LESSON

Database Engine Internals and Implementation

023 30 min advanced CAPSTONE

Day 400: Monthly Capstone: Design a Minimal Storage Engine

The core idea: A minimal storage engine is not a database with features removed at random. It is a narrow workload contract where page layout, indexing, WAL, checkpointing, and recovery all protect the same explicit invariants.

Today's "Aha!" Moment

In 15.md, Harbor Point's municipal-bond trading database reached the durable boundary only after the relevant WAL records were flushed. That solved one critical question: when is an acknowledged commit real? The capstone question is larger. If Harbor Point had to build a small storage engine for one production job, which pieces from the month are truly mandatory, and which ones can be postponed without lying about correctness?

Assume the desk needs a local engine called quotevault. It stores every quote correction for thinly traded bonds so operators can answer two questions under stress: "what is the latest committed state for quote Q12345?" and "show me every correction for CUSIP 9128285M8 in the last fifteen minutes." The workload is specific: bursty single-row upserts, frequent point reads, short range scans, one writer process, many readers, and a hard rule that acknowledged corrections must survive a power loss. Recovery has to finish in under a minute because the trading desk cannot wait for a manual rebuild at market open.
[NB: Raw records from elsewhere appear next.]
-- ==== Sys2Proof/Decode.lean ====
section
/-! DEFINITION. Command words: the decoder, total on every 32-bit word and rejecting by name, and the encoder
(spec/30_encoding.md rules R80 to R84). -/

namespace Sys2Proof

/-- Why a word is no command (rule R84): its OP is not in rule R82, or a bit outside the command's defined fields
is 1. The machine answers either with `IllegalCommand`. -/
inductive DecodeError where
  | unknownOpcode
  | reservedBits
deriving DecidableEq, Repr

/-- `OP = word[31:24]` (rule R80). -/
def opcodeOf (w : Word) : Byte := w.extractLsb' 24 8

/-- The component number C, `word[17:16]` (rule R81). -/
def fieldC (w : Word) : Fin 4 := (w.extractLsb' 16 2).toFin

/-- BIN, `word[15:8]` (rule R81). -/
def fieldBin (w : Word) : Byte := w.extractLsb' 8 8

/-- D, `word[0]` (rule R81). -/
def fieldD (w : Word) : Bool := w.getLsbD 0

/-- MASK of CTX_RESET and L of CLASSIFY, `word[3:0]` (rule R81). -/
def fieldLow (w : Word) : BitVec 4 := w.extractLsb' 0 4

/-- U of CLASSIFY, `word[7:4]` (rule R81). -/
def fieldU (w : Word) : BitVec 4 := w.extractLsb' 4 4

/-- DIR of START_SCAN, `word[0]`: 0 encode, 1 decode (rule R81). -/
def fieldDir (w : Word) : Dir := if w.getLsbD 0 then .decode else .encode

/-- The instruction `i` if every bit of `word[23:0]` outside the command's defined bits is 0 (rules R80, R84). -/
def definedOnly (defined w : Word) (i : Instr) : Except DecodeError Instr :=
  if w &&& ~~~(0xFF000000#32 ||| defined) = 0#32 then .ok i else .error .reservedBits

/-- The command a word spells (rules R82, R83). -/
def decode (w : Word) : Except DecodeError Instr :=
  match (opcodeOf w).toNat with
  | 0x00 => definedOnly 0#32 w .nop
  | 0x01 => definedOnly 0#32 w .encInit
  | 0x02 => definedOnly 0x0003FF01#32 w (.encBit (fieldC w) (fieldBin w) (fieldD w))
  | 0x03 => definedOnly 0#32 w .encFlush
  | 0x04 => definedOnly 0#32 w .decInit
  | 0x05 => definedOnly 0x0003FF00#32 w (.decBit (fieldC w) (fieldBin w))
  | 0x06 => definedOnly 0x0000000F#32 w (.ctxReset (fieldLow w))
  | 0x07 => definedOnly 0#32 w .clearErr
  | 0x10 => definedOnly 0x000000FF#32 w (.classify (fieldLow w) (fieldU w))
  | 0x11 => definedOnly 0x00030000#32 w (.encDiff (fieldC w))
  | 0x12 => definedOnly 0x00030000#32 w (.decDiff (fieldC w))
  | 0x20 => definedOnly 0x00000001#32 w (.startScan (fieldDir w))
  | 0x21 => definedOnly 0#32 w .startMcuRow
  | 0x22 => definedOnly 0#32 w .writeMcu
  | 0x23 => definedOnly 0#32 w .parseMcu
  | 0x24 => definedOnly 0#32 w .flush
  | 0x2F => definedOnly 0#32 w .abort
  | 0x7F => definedOnly 0#32 w .reset
  | _ => .error .unknownOpcode

/-- A word from its OP and its field bits (rule R80). -/
def commandWord (op : Byte) (fields : Word) : Word := op.setWidth 32 <<< 24 ||| fields

/-- The bits of C at `[17:16]` (rule R81). -/
def placeC (c : Fin 4) : Word := BitVec.ofNat 32 c.val <<< 16

/-- The bits of BIN at `[15:8]` (rule R81). -/
def placeBin (bin : Byte) : Word := bin.setWidth 32 <<< 8

/-- One bit at `[0]`: D of ENC_BIT (rule R81). -/
def placeBit (d : Bool) : Word := (BitVec.ofBool d).setWidth 32

/-- DIR at `[0]` (rule R81). -/
def placeDir : Dir → Word
  | .encode => 0#32
  | .decode => 1#32

/-- The word of a command (rule R82). -/
def encode : Instr → Word
  | .nop => commandWord 0x00 0#32
  | .encInit => commandWord 0x01 0#32
  | .encBit c bin d => commandWord 0x02 (placeC c ||| placeBin bin ||| placeBit d)
  | .encFlush => commandWord 0x03 0#32
  | .decInit => commandWord 0x04 0#32
  | .decBit c bin => commandWord 0x05 (placeC c ||| placeBin bin)
  | .ctxReset mask => commandWord 0x06 (mask.setWidth 32)
  | .clearErr => commandWord 0x07 0#32
  | .classify l u => commandWord 0x10 (l.setWidth 32 ||| u.setWidth 32 <<< 4)
  | .encDiff c => commandWord 0x11 (placeC c)
  | .decDiff c => commandWord 0x12 (placeC c)
  | .startScan dir => commandWord 0x20 (placeDir dir)
  | .startMcuRow => commandWord 0x21 0#32
  | .writeMcu => commandWord 0x22 0#32
  | .parseMcu => commandWord 0x23 0#32
  | .flush => commandWord 0x24 0#32
  | .abort => commandWord 0x2F 0#32
  | .reset => commandWord 0x7F 0#32

/-- The row of rule R83 a command belongs to, as (mask, match): a word selects the command when
`word & mask = match`. -/
def Instr.row : Instr → Word × Word
  | .nop => (0xFFFFFFFF#32, 0x00000000#32)
  | .encInit => (0xFFFFFFFF#32, 0x01000000#32)
  | .encBit _ _ _ => (0xFFFC00FE#32, 0x02000000#32)
  | .encFlush => (0xFFFFFFFF#32, 0x03000000#32)
  | .decInit => (0xFFFFFFFF#32, 0x04000000#32)
  | .decBit _ _ => (0xFFFC00FF#32, 0x05000000#32)
  | .ctxReset _ => (0xFFFFFFF0#32, 0x06000000#32)
  | .clearErr => (0xFFFFFFFF#32, 0x07000000#32)
  | .classify _ _ => (0xFFFFFF00#32, 0x10000000#32)
  | .encDiff _ => (0xFFFCFFFF#32, 0x11000000#32)
  | .decDiff _ => (0xFFFCFFFF#32, 0x12000000#32)
  | .startScan _ => (0xFFFFFFFE#32, 0x20000000#32)
  | .startMcuRow => (0xFFFFFFFF#32, 0x21000000#32)
  | .writeMcu => (0xFFFFFFFF#32, 0x22000000#32)
  | .parseMcu => (0xFFFFFFFF#32, 0x23000000#32)
  | .flush => (0xFFFFFFFF#32, 0x24000000#32)
  | .abort => (0xFFFFFFFF#32, 0x2F000000#32)
  | .reset => (0xFFFFFFFF#32, 0x7F000000#32)

/-- The instruction the decoder reads from a word whose low `nbits` bits are those of `w`, as
spec/opcode_table.json numbers them; none where the decoder refuses. -/
def decodeTableWord (nbits w : Nat) : Option Instr :=
  match decode (BitVec.ofNat 32 (w % 2 ^ nbits)) with
  | .ok i => some i
  | .error _ => none

end Sys2Proof
end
Once those constraints are explicit, the design stops being a vague "storage engine architecture" discussion. A heap file with slotted pages gives stable record identifiers. B-tree indexes give predictable point lookups and range scans. WAL plus group commit gives durable acknowledgements. Checkpoints keep recovery bounded. The important shift is that "minimal" does not mean "ignore failure cases." It means "promise only the capabilities you can defend mechanistically."

That also explains what this engine will not do. quotevault will support single-operation atomic writes, not full multi-statement transactions. It will allow one mutation thread, not arbitrary concurrent writers. Those are not omissions by accident. They are deliberate scope boundaries, and they lead directly into ../26/01.md, where the curriculum starts adding ACID and isolation on top of a durable storage substrate.

Why This Matters

Many production teams end up building small storage engines without calling them that. An embedded metadata store, a workflow ledger inside a service, a local cache that must survive restarts, or an audit trail with indexed replay all force the same design questions. Which bytes are authoritative? Which accesses must be fast? Which writes may be acknowledged? What has to happen after a crash before the service is trustworthy again?
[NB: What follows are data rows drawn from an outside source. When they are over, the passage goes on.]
-- ==== Sys2Proof/Laws/Cmd.lean ====
section
/-! SUPPORT. How a command's body runs: the equations of its sequencing, and the two judgments the other laws are
stated in: `Ends` (what holds at either end of a body) and `Runs` (the body completes). -/

namespace Sys2Proof.Machine

/-! ## Equations -/

section Equations
variable {α β : Type} (s : State)

@[simp] theorem cmd_pure (a : α) : (pure a : Cmd α) s = .ok a s := rfl

@[simp] theorem cmd_bind (m : Cmd α) (f : α → Cmd β) :
    (m >>= f) s = match m s with
      | .ok a t => f a t
      | .error e t => .error e t := by
  show EStateM.bind m f s = _
  unfold EStateM.bind
  cases m s <;> rfl

@[simp] theorem cmd_get : (get : Cmd State) s = .ok s s := rfl
@[simp] theorem cmd_modify (f : State → State) : (modify f : Cmd Unit) s = .ok () (f s) := rfl
@[simp] theorem cmd_modifyEng (f : Engine → Engine) : modifyEng f s = .ok () (s.withEng (f s.eng)) := rfl
@[simp] theorem cmd_modifyPos (f : Position → Position) : modifyPos f s = .ok () (s.withPos (f s.pos)) := rfl
@[simp] theorem cmd_modifyStatus (f : Status → Status) : modifyStatus f s = .ok () (s.withStatus (f s.status)) := rfl
@[simp] theorem cmd_raiseFatal (e : ErrCode) : (raiseFatal e : Cmd α) s = .error .fatal (s.enterFaulted e) := rfl
@[simp] theorem cmd_raiseNonFatal (e : ErrCode) : raiseNonFatal e s = .ok () (s.report e) := rfl
@[simp] theorem cmd_stuck (f : Fault) : (stuck f : Cmd α) s = .error (.stuck f) s := rfl
@[simp] theorem cmd_writeResult (v : Word) :
    writeResult v s = .ok () { s with regs := { s.regs with result := v } } := rfl

theorem cmd_ite {p : Prop} [Decidable p] (m n : Cmd α) : (if p then m else n) s = if p then m s else n s := by
  split <;> rfl

theorem assignA_ok (n : Nat) (h : n < 2 ^ 17) :
    assignA n s = .ok () (s.withEng { s.eng with a := BitVec.ofNat 17 n }) := by
  simp only [assignA, h, if_true, cmd_modifyEng]
theorem assignC_ok (n : Nat) (h : n < 2 ^ 32) :
    assignC n s = .ok () (s.withEng { s.eng with c := BitVec.ofNat 32 n }) := by
  simp only [assignC, h, if_true, cmd_modifyEng]
theorem assignCT_ok (n : Nat) (h : n < 2 ^ 4) :
    assignCT n s = .ok () (s.withEng { s.eng with ct := BitVec.ofNat 4 n }) := by
  simp only [assignCT, h, if_true, cmd_modifyEng]
theorem assignSC_ok (n : Nat) (h : n < 2 ^ 32) :
    assignSC n s = .ok () (s.withEng { s.eng with sc := BitVec.ofNat 32 n }) := by
  simp only [assignSC, h, if_true, cmd_modifyEng]
theorem assignZC_ok (n : Nat) (h : n < 2 ^ 32) :
    assignZC n s = .ok () (s.withEng { s.eng with zc := BitVec.ofNat 32 n }) := by
  simp only [assignZC, h, if_true, cmd_modifyEng]

end Equations

/-! ## What holds where a body ends -/

/-- Where the body completes, `good` holds of its result and state; where a fatal error `e` ends it, the state is a
Faulted entry (rule R226) with a fatal code from a state `u` with `bad e u`; and where a port never answers, `hang`
holds. -/
def Cmd.Ends {α : Type} (m : Cmd α) (s : State) (good : α → State → Prop) (bad : ErrCode → State → Prop)
    (hang : Prop) : Prop :=
  match m s with
  | .ok a t => good a t
  | .error .fatal t => ∃ (u : State) (e : ErrCode), e.isFatal = true ∧ bad e u ∧ t = u.enterFaulted e
  | .error (.stuck _) _ => hang

section Ends
variable {α β : Type} {s : State} {bad : ErrCode → State → Prop} {hang : Prop}

theorem Cmd.Ends.pure {a : α} {good : α → State → Prop} (h : good a s) : Cmd.Ends (pure a) s good bad hang := h

theorem Cmd.Ends.raise {e : ErrCode} {good : α → State → Prop} (he : e.isFatal = true) (h : bad e s) :
    Cmd.Ends (raiseFatal e) s good bad hang := ⟨s, e, he, h, rfl⟩

theorem Cmd.Ends.of_ok {m : Cmd α} {a : α} {t : State} {good : α → State → Prop} (h : m s = .ok a t)
    (hg : good a t) : Cmd.Ends m s good bad hang := by
  simpa only [Cmd.Ends, h] using hg

theorem Cmd.Ends.mono {m : Cmd α} {g g' : α → State → Prop} {b b' : ErrCode → State → Prop} {k k' : Prop}
    (h : Cmd.Ends m s g b k) (hg : ∀ a t, g a t → g' a t) (hb : ∀ e u, b e u → b' e u) (hk : k → k') :
    Cmd.Ends m s g' b' k' := by
  unfold Cmd.Ends at *
  split at h
  · exact hg _ _ h
  · obtain ⟨u, e, he, hu, ht⟩ := h
    exact ⟨u, e, he, hb e u hu, ht⟩
  · exact hk h

theorem Cmd.Ends.bind {m : Cmd α} {f : α → Cmd β} {g : α → State → Prop} {good : β → State → Prop}
    (hm : Cmd.Ends m s g bad hang) (hf : ∀ a t, g a t → Cmd.Ends (f a) t good bad hang) :
    Cmd.Ends (m >>= f) s good bad hang := by
  unfold Cmd.Ends at hm
  unfold Cmd.Ends
  rw [cmd_bind]
  split at hm
  · next a t h => rw [h]; exact hf a t hm
  · next t h => rw [h]; exact hm
  · next f t h => rw [h]; exact hm

/-- Sequencing after a body whose judgment is known, weakening both its exits. -/
theorem Cmd.Ends.seq {m : Cmd α} {f : α → Cmd β} {g : α → State → Prop} {good : β → State → Prop}
    {b : ErrCode → State → Prop} {k : Prop} (hm : Cmd.Ends m s g b k) (hb : ∀ e u, b e u → bad e u) (hk : k → hang)
    (hf : ∀ a t, g a t → Cmd.Ends (f a) t good bad hang) : Cmd.Ends (m >>= f) s good bad hang :=
  (hm.mono (fun _ _ h => h) hb hk).bind hf

/-- Sequencing after a step whose outcome is known. -/
theorem Cmd.Ends.bind_ok {m : Cmd α} {f : α → Cmd β} {a : α} {t : State} {good : β → State → Prop}
    (hm : m s = .ok a t) (hf : Cmd.Ends (f a) t good bad hang) : Cmd.Ends (m >>= f) s good bad hang :=
  Cmd.Ends.bind (g := fun a' t' => a' = a ∧ t' = t) (Cmd.Ends.of_ok hm ⟨rfl, rfl⟩) (by rintro _ _ ⟨rfl, rfl⟩; exact hf)

/-- The state read at the start of a body. -/
theorem Cmd.Ends.get_bind {f : State → Cmd β} {good : β → State → Prop} (h : Cmd.Ends (f s) s good bad hang) :
    Cmd.Ends ((get : Cmd State) >>= f) s good bad hang := Cmd.Ends.bind_ok rfl h

/-- A body that can neither end in an error nor wait completes. -/
theorem Cmd.Ends.completes {m : Cmd α} {good : α → State → Prop} (h : Cmd.Ends m s good bad hang)
    (hb : ∀ e u, ¬ bad e u) (hk : ¬ hang) : ∃ a t, m s = .ok a t ∧ good a t := by
  unfold Cmd.Ends at h
  split at h
  · next a t hm => exact ⟨a, t, hm, h⟩
  · obtain ⟨u, e, _, hu, _⟩ := h
    exact absurd hu (hb e u)
  · exact absurd h hk

/-- What the outcome of a body is, from what holds where it ends. -/
theorem Cmd.Ends.outcome {m : Cmd Unit} {good : Unit → State → Prop} {t : State} (h : Cmd.Ends m s good bad hang)
    (ht : Cmd.outcome m s = .next t) :
    good () t ∨ ∃ (u : State) (e : ErrCode), e.isFatal = true ∧ bad e u ∧ t = u.enterFaulted e := by
  unfold Cmd.outcome at ht
  unfold Cmd.Ends at h
  split at ht <;> simp_all

end Ends

/-! ## Commands -/

section Guarded
variable {body : Cmd Unit} {s : State} {operands precondition : Bool}

/-- A command that passes every check of rule R85 runs its body. -/
theorem guarded_runs (hf : s.status.fault = false) (ho : operands = true) (hp : precondition = true) :
    guarded operands precondition body s = Cmd.outcome body s := by
  simp [guarded, hf, ho, hp]

theorem guarded_fault (hf : s.status.fault = true) : guarded operands precondition body s = .next s := by
  simp [guarded, hf, State.report]

theorem guarded_illegal (hf : s.status.fault = false) (ho : operands = false) :
    guarded operands precondition body s = .next (s.report .illegalCommand) := by
  simp [guarded, hf, ho]

theorem guarded_sequence (hf : s.status.fault = false) (ho : operands = true) (hp : precondition = false) :
    guarded operands precondition body s = .next (s.report .sequenceError) := by
  simp [guarded, hf, ho, hp]

/-- Everything a checked command can do when it answers a next state: report and stop, or run its body. -/
theorem guarded_next {t : State} (h : guarded operands precondition body s = .next t) :
    (∃ e, t = s.report e ∧ (e = .sequenceError ∨ e = .illegalCommand)) ∨
      (s.status.fault = false ∧ operands = true ∧ precondition = true ∧ Cmd.outcome body s = .next t) := by
  unfold guarded at h
  split at h
  · exact .inl ⟨_, by simpa using h.symm, .inl rfl⟩
  · split at h
    · exact .inl ⟨_, by simpa using h.symm, .inr rfl⟩
    · split at h
      · exact .inl ⟨_, by simpa using h.symm, .inl rfl⟩
      · exact .inr ⟨by simp_all, by simp_all, by simp_all, h⟩

theorem outcome_ok {t : State} (h : body s = .ok () t) : Cmd.outcome body s = .next t := by
  simp [Cmd.outcome, h]

end Guarded

end Sys2Proof.Machine
end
Harbor Point currently has a weaker setup: append-only log files plus periodic snapshots. That is fine until the desk needs both durability and indexed reads during the same volatile morning. A raw log is excellent for sequential append, but point lookups turn into scans, snapshots lag behind committed state, and crash repair becomes a manual argument about which files were copied before the outage. That is exactly the kind of system that looks lightweight until the first stressful failure window.

Designing a minimal storage engine fixes that by turning the month's isolated mechanisms into one contract. 02.md and 03.md decide how rows fit on pages. 04.md decides how hot pages stay in memory. 07.md and 08.md give the read path its structure. 13.md, 14.md, and 15.md decide what the engine may claim after a crash. If those pieces are designed together, the desk gets predictable reads, honest commit semantics, and bounded restart behavior. If they are bolted together late, the engine becomes a pile of fast paths with no trustworthy failure story.

Learning Objectives

By the end of this session, you will be able to:

Define a minimal storage-engine contract from a real workload - Translate read patterns, write patterns, and crash requirements into a narrow but defensible engine scope.
Trace the chosen engine's write, read, and recovery paths - Explain how heap pages, B-tree indexes, WAL, group commit, and checkpoints cooperate in one coherent design.
Explain which capabilities are intentionally deferred - Show why full transactions, multiple concurrent writers, and richer isolation belong in the next module rather than in this minimal engine.

Core Concepts Explained

Concept 1: Start from the workload, then pick the smallest engine shape that satisfies it

Harbor Point's quotevault workload is demanding but not unlimited. Most operations are quote corrections arriving from a single ingest service. Each correction replaces the latest state for one quote_id and carries variable-length payload such as dealer notes and provenance metadata. Reads are mostly of two kinds: exact lookup by quote_id during investigations, and recent-range scans by (cusip, event_ts) for one bond during a fast market. Deletes are rare because the store is an audit trail, not a mutable order book.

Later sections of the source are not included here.